Collected data
-- ==== Sys2Proof/Laws/State.lean ====
section
/-! SUPPORT. What each update of the state changes and what it leaves alone: one lemma per field and update, so that no proof unfolds
an update. -/

namespace Sys2Proof.Machine.State

variable (s : State)

@[simp] theorem setReg_now (p o v : Nat) : (s.setReg p o v).now = s.now := rfl
@[simp] theorem setReg_outs (p o v : Nat) : (s.setReg p o v).outs = s.outs := rfl
@[simp] theorem setReg_freeCtr (p o v : Nat) : (s.setReg p o v).freeCtr = s.freeCtr := rfl
@[simp] theorem setReg_pending (p o v : Nat) : (s.setReg p o v).pending = s.pending := rfl
@[simp] theorem setReg_sram (p o v : Nat) : (s.setReg p o v).sram = s.sram := rfl
@[simp] theorem setReg_mode (p o v : Nat) : (s.setReg p o v).mode = s.mode := rfl
@[simp] theorem setReg_fab (p o v : Nat) : (s.setReg p o v).fab = s.fab := rfl
@[simp] theorem setReg_tens (p o v : Nat) : (s.setReg p o v).tens = s.tens := rfl
@[simp] theorem setReg_lnk (p o v : Nat) : (s.setReg p o v).lnk = s.lnk := rfl
@[simp] theorem setReg_keys (p o v : Nat) : (s.setReg p o v).keys = s.keys := rfl
@[simp] theorem setReg_tim (p o v : Nat) : (s.setReg p o v).tim = s.tim := rfl
@[simp] theorem setReg_feeds (p o v : Nat) : (s.setReg p o v).feeds = s.feeds := rfl
@[simp] theorem setReg_patts (p o v : Nat) : (s.setReg p o v).patts = s.patts := rfl
@[simp] theorem setReg_clips (p o v : Nat) : (s.setReg p o v).clips = s.clips := rfl
@[simp] theorem setReg_pix (p o v : Nat) : (s.setReg p o v).pix = s.pix := rfl
@[simp] theorem setReg_blend (p o v : Nat) : (s.setReg p o v).blend = s.blend := rfl
@[simp] theorem setReg_field (p o v : Nat) : (s.setReg p o v).field = s.field := rfl
@[simp] theorem setReg_scan (p o v : Nat) : (s.setReg p o v).scan = s.scan := rfl
@[simp] theorem setReg_health (p o v : Nat) : (s.setReg p o v).health = s.health := rfl
@[simp] theorem setReg_rdbk (p o v : Nat) : (s.setReg p o v).rdbk = s.rdbk := rfl
@[simp] theorem setReg_sense (p o v : Nat) : (s.setReg p o v).sense = s.sense := rfl
@[simp] theorem setReg_sup (p o v : Nat) : (s.setReg p o v).sup = s.sup := rfl
@[simp] theorem setReg_trim (p o v : Nat) : (s.setReg p o v).trim = s.trim := rfl
@[simp] theorem setReg_mem (p o v : Nat) : (s.setReg p o v).mem = s.mem := rfl
@[simp] theorem setReg_ser (p o v : Nat) : (s.setReg p o v).ser = s.ser := rfl
@[simp] theorem setReg_sec (p o v : Nat) : (s.setReg p o v).sec = s.sec := rfl
@[simp] theorem setReg_upd (p o v : Nat) : (s.setReg p o v).upd = s.upd := rfl
@[simp] theorem setReg_pow (p o v : Nat) : (s.setReg p o v).pow = s.pow := rfl

@[simp] theorem fs_now (f : FRef) (v : Nat) : (s.fs f v).now = s.now := rfl
@[simp] theorem fs_outs (f : FRef) (v : Nat) : (s.fs f v).outs = s.outs := rfl
@[simp] theorem fs_freeCtr (f : FRef) (v : Nat) : (s.fs f v).freeCtr = s.freeCtr := rfl
@[simp] theorem fs_pending (f : FRef) (v : Nat) : (s.fs f v).pending = s.pending := rfl
@[simp] theorem fs_sram (f : FRef) (v : Nat) : (s.fs f v).sram = s.sram := rfl
@[simp] theorem fs_mode (f : FRef) (v : Nat) : (s.fs f v).mode = s.mode := rfl
@[simp] theorem fs_fab (f : FRef) (v : Nat) : (s.fs f v).fab = s.fab := rfl
@[simp] theorem fs_tens (f : FRef) (v : Nat) : (s.fs f v).tens = s.tens := rfl
@[simp] theorem fs_lnk (f : FRef) (v : Nat) : (s.fs f v).lnk = s.lnk := rfl
@[simp] theorem fs_keys (f : FRef) (v : Nat) : (s.fs f v).keys = s.keys := rfl
@[simp] theorem fs_tim (f : FRef) (v : Nat) : (s.fs f v).tim = s.tim := rfl
@[simp] theorem fs_feeds (f : FRef) (v : Nat) : (s.fs f v).feeds = s.feeds := rfl
@[simp] theorem fs_patts (f : FRef) (v : Nat) : (s.fs f v).patts = s.patts := rfl
@[simp] theorem fs_clips (f : FRef) (v : Nat) : (s.fs f v).clips = s.clips := rfl
@[simp] theorem fs_pix (f : FRef) (v : Nat) : (s.fs f v).pix = s.pix := rfl
@[simp] theorem fs_blend (f : FRef) (v : Nat) : (s.fs f v).blend = s.blend := rfl
@[simp] theorem fs_field (f : FRef) (v : Nat) : (s.fs f v).field = s.field := rfl
@[simp] theorem fs_scan (f : FRef) (v : Nat) : (s.fs f v).scan = s.scan := rfl
@[simp] theorem fs_health (f : FRef) (v : Nat) : (s.fs f v).health = s.health := rfl
@[simp] theorem fs_rdbk (f : FRef) (v : Nat) : (s.fs f v).rdbk = s.rdbk := rfl
@[simp] theorem fs_sense (f : FRef) (v : Nat) : (s.fs f v).sense = s.sense := rfl
@[simp] theorem fs_sup (f : FRef) (v : Nat) : (s.fs f v).sup = s.sup := rfl
@[simp] theorem fs_trim (f : FRef) (v : Nat) : (s.fs f v).trim = s.trim := rfl
@[simp] theorem fs_mem (f : FRef) (v : Nat) : (s.fs f v).mem = s.mem := rfl
@[simp] theorem fs_ser (f : FRef) (v : Nat) : (s.fs f v).ser = s.ser := rfl
@[simp] theorem fs_sec (f : FRef) (v : Nat) : (s.fs f v).sec = s.sec := rfl
@[simp] theorem fs_upd (f : FRef) (v : Nat) : (s.fs f v).upd = s.upd := rfl
@[simp] theorem fs_pow (f : FRef) (v : Nat) : (s.fs f v).pow = s.pow := rfl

What this task involves: Return the records in full, exactly as they read.

Finished exercise:
-- ==== Sys2Proof/Laws/State.lean ====
section
/-! SUPPORT. What each update of the state changes and what it leaves alone: one lemma per field and update, so that no proof unfolds
an update. -/

namespace Sys2Proof.Machine.State

variable (s : State)

@[simp] theorem setReg_now (p o v : Nat) : (s.setReg p o v).now = s.now := rfl
@[simp] theorem setReg_outs (p o v : Nat) : (s.setReg p o v).outs = s.outs := rfl
@[simp] theorem setReg_freeCtr (p o v : Nat) : (s.setReg p o v).freeCtr = s.freeCtr := rfl
@[simp] theorem setReg_pending (p o v : Nat) : (s.setReg p o v).pending = s.pending := rfl
@[simp] theorem setReg_sram (p o v : Nat) : (s.setReg p o v).sram = s.sram := rfl
@[simp] theorem setReg_mode (p o v : Nat) : (s.setReg p o v).mode = s.mode := rfl
@[simp] theorem setReg_fab (p o v : Nat) : (s.setReg p o v).fab = s.fab := rfl
@[simp] theorem setReg_tens (p o v : Nat) : (s.setReg p o v).tens = s.tens := rfl
@[simp] theorem setReg_lnk (p o v : Nat) : (s.setReg p o v).lnk = s.lnk := rfl
@[simp] theorem setReg_keys (p o v : Nat) : (s.setReg p o v).keys = s.keys := rfl
@[simp] theorem setReg_tim (p o v : Nat) : (s.setReg p o v).tim = s.tim := rfl
@[simp] theorem setReg_feeds (p o v : Nat) : (s.setReg p o v).feeds = s.feeds := rfl
@[simp] theorem setReg_patts (p o v : Nat) : (s.setReg p o v).patts = s.patts := rfl
@[simp] theorem setReg_clips (p o v : Nat) : (s.setReg p o v).clips = s.clips := rfl
@[simp] theorem setReg_pix (p o v : Nat) : (s.setReg p o v).pix = s.pix := rfl
@[simp] theorem setReg_blend (p o v : Nat) : (s.setReg p o v).blend = s.blend := rfl
@[simp] theorem setReg_field (p o v : Nat) : (s.setReg p o v).field = s.field := rfl
@[simp] theorem setReg_scan (p o v : Nat) : (s.setReg p o v).scan = s.scan := rfl
@[simp] theorem setReg_health (p o v : Nat) : (s.setReg p o v).health = s.health := rfl
@[simp] theorem setReg_rdbk (p o v : Nat) : (s.setReg p o v).rdbk = s.rdbk := rfl
@[simp] theorem setReg_sense (p o v : Nat) : (s.setReg p o v).sense = s.sense := rfl
@[simp] theorem setReg_sup (p o v : Nat) : (s.setReg p o v).sup = s.sup := rfl
@[simp] theorem setReg_trim (p o v : Nat) : (s.setReg p o v).trim = s.trim := rfl
@[simp] theorem setReg_mem (p o v : Nat) : (s.setReg p o v).mem = s.mem := rfl
@[simp] theorem setReg_ser (p o v : Nat) : (s.setReg p o v).ser = s.ser := rfl
@[simp] theorem setReg_sec (p o v : Nat) : (s.setReg p o v).sec = s.sec := rfl
@[simp] theorem setReg_upd (p o v : Nat) : (s.setReg p o v).upd = s.upd := rfl
@[simp] theorem setReg_pow (p o v : Nat) : (s.setReg p o v).pow = s.pow := rfl

@[simp] theorem fs_now (f : FRef) (v : Nat) : (s.fs f v).now = s.now := rfl
@[simp] theorem fs_outs (f : FRef) (v : Nat) : (s.fs f v).outs = s.outs := rfl
@[simp] theorem fs_freeCtr (f : FRef) (v : Nat) : (s.fs f v).freeCtr = s.freeCtr := rfl
@[simp] theorem fs_pending (f : FRef) (v : Nat) : (s.fs f v).pending = s.pending := rfl
@[simp] theorem fs_sram (f : FRef) (v : Nat) : (s.fs f v).sram = s.sram := rfl
@[simp] theorem fs_mode (f : FRef) (v : Nat) : (s.fs f v).mode = s.mode := rfl
@[simp] theorem fs_fab (f : FRef) (v : Nat) : (s.fs f v).fab = s.fab := rfl
@[simp] theorem fs_tens (f : FRef) (v : Nat) : (s.fs f v).tens = s.tens := rfl
@[simp] theorem fs_lnk (f : FRef) (v : Nat) : (s.fs f v).lnk = s.lnk := rfl
@[simp] theorem fs_keys (f : FRef) (v : Nat) : (s.fs f v).keys = s.keys := rfl
@[simp] theorem fs_tim (f : FRef) (v : Nat) : (s.fs f v).tim = s.tim := rfl
@[simp] theorem fs_feeds (f : FRef) (v : Nat) : (s.fs f v).feeds = s.feeds := rfl
@[simp] theorem fs_patts (f : FRef) (v : Nat) : (s.fs f v).patts = s.patts := rfl
@[simp] theorem fs_clips (f : FRef) (v : Nat) : (s.fs f v).clips = s.clips := rfl
@[simp] theorem fs_pix (f : FRef) (v : Nat) : (s.fs f v).pix = s.pix := rfl
@[simp] theorem fs_blend (f : FRef) (v : Nat) : (s.fs f v).blend = s.blend := rfl
@[simp] theorem fs_field (f : FRef) (v : Nat) : (s.fs f v).field = s.field := rfl
@[simp] theorem fs_scan (f : FRef) (v : Nat) : (s.fs f v).scan = s.scan := rfl
@[simp] theorem fs_health (f : FRef) (v : Nat) : (s.fs f v).health = s.health := rfl
@[simp] theorem fs_rdbk (f : FRef) (v : Nat) : (s.fs f v).rdbk = s.rdbk := rfl
@[simp] theorem fs_sense (f : FRef) (v : Nat) : (s.fs f v).sense = s.sense := rfl
@[simp] theorem fs_sup (f : FRef) (v : Nat) : (s.fs f v).sup = s.sup := rfl
@[simp] theorem fs_trim (f : FRef) (v : Nat) : (s.fs f v).trim = s.trim := rfl
@[simp] theorem fs_mem (f : FRef) (v : Nat) : (s.fs f v).mem = s.mem := rfl
@[simp] theorem fs_ser (f : FRef) (v : Nat) : (s.fs f v).ser = s.ser := rfl
@[simp] theorem fs_sec (f : FRef) (v : Nat) : (s.fs f v).sec = s.sec := rfl
@[simp] theorem fs_upd (f : FRef) (v : Nat) : (s.fs f v).upd = s.upd := rfl
@[simp] theorem fs_pow (f : FRef) (v : Nat) : (s.fs f v).pow = s.pow := rfl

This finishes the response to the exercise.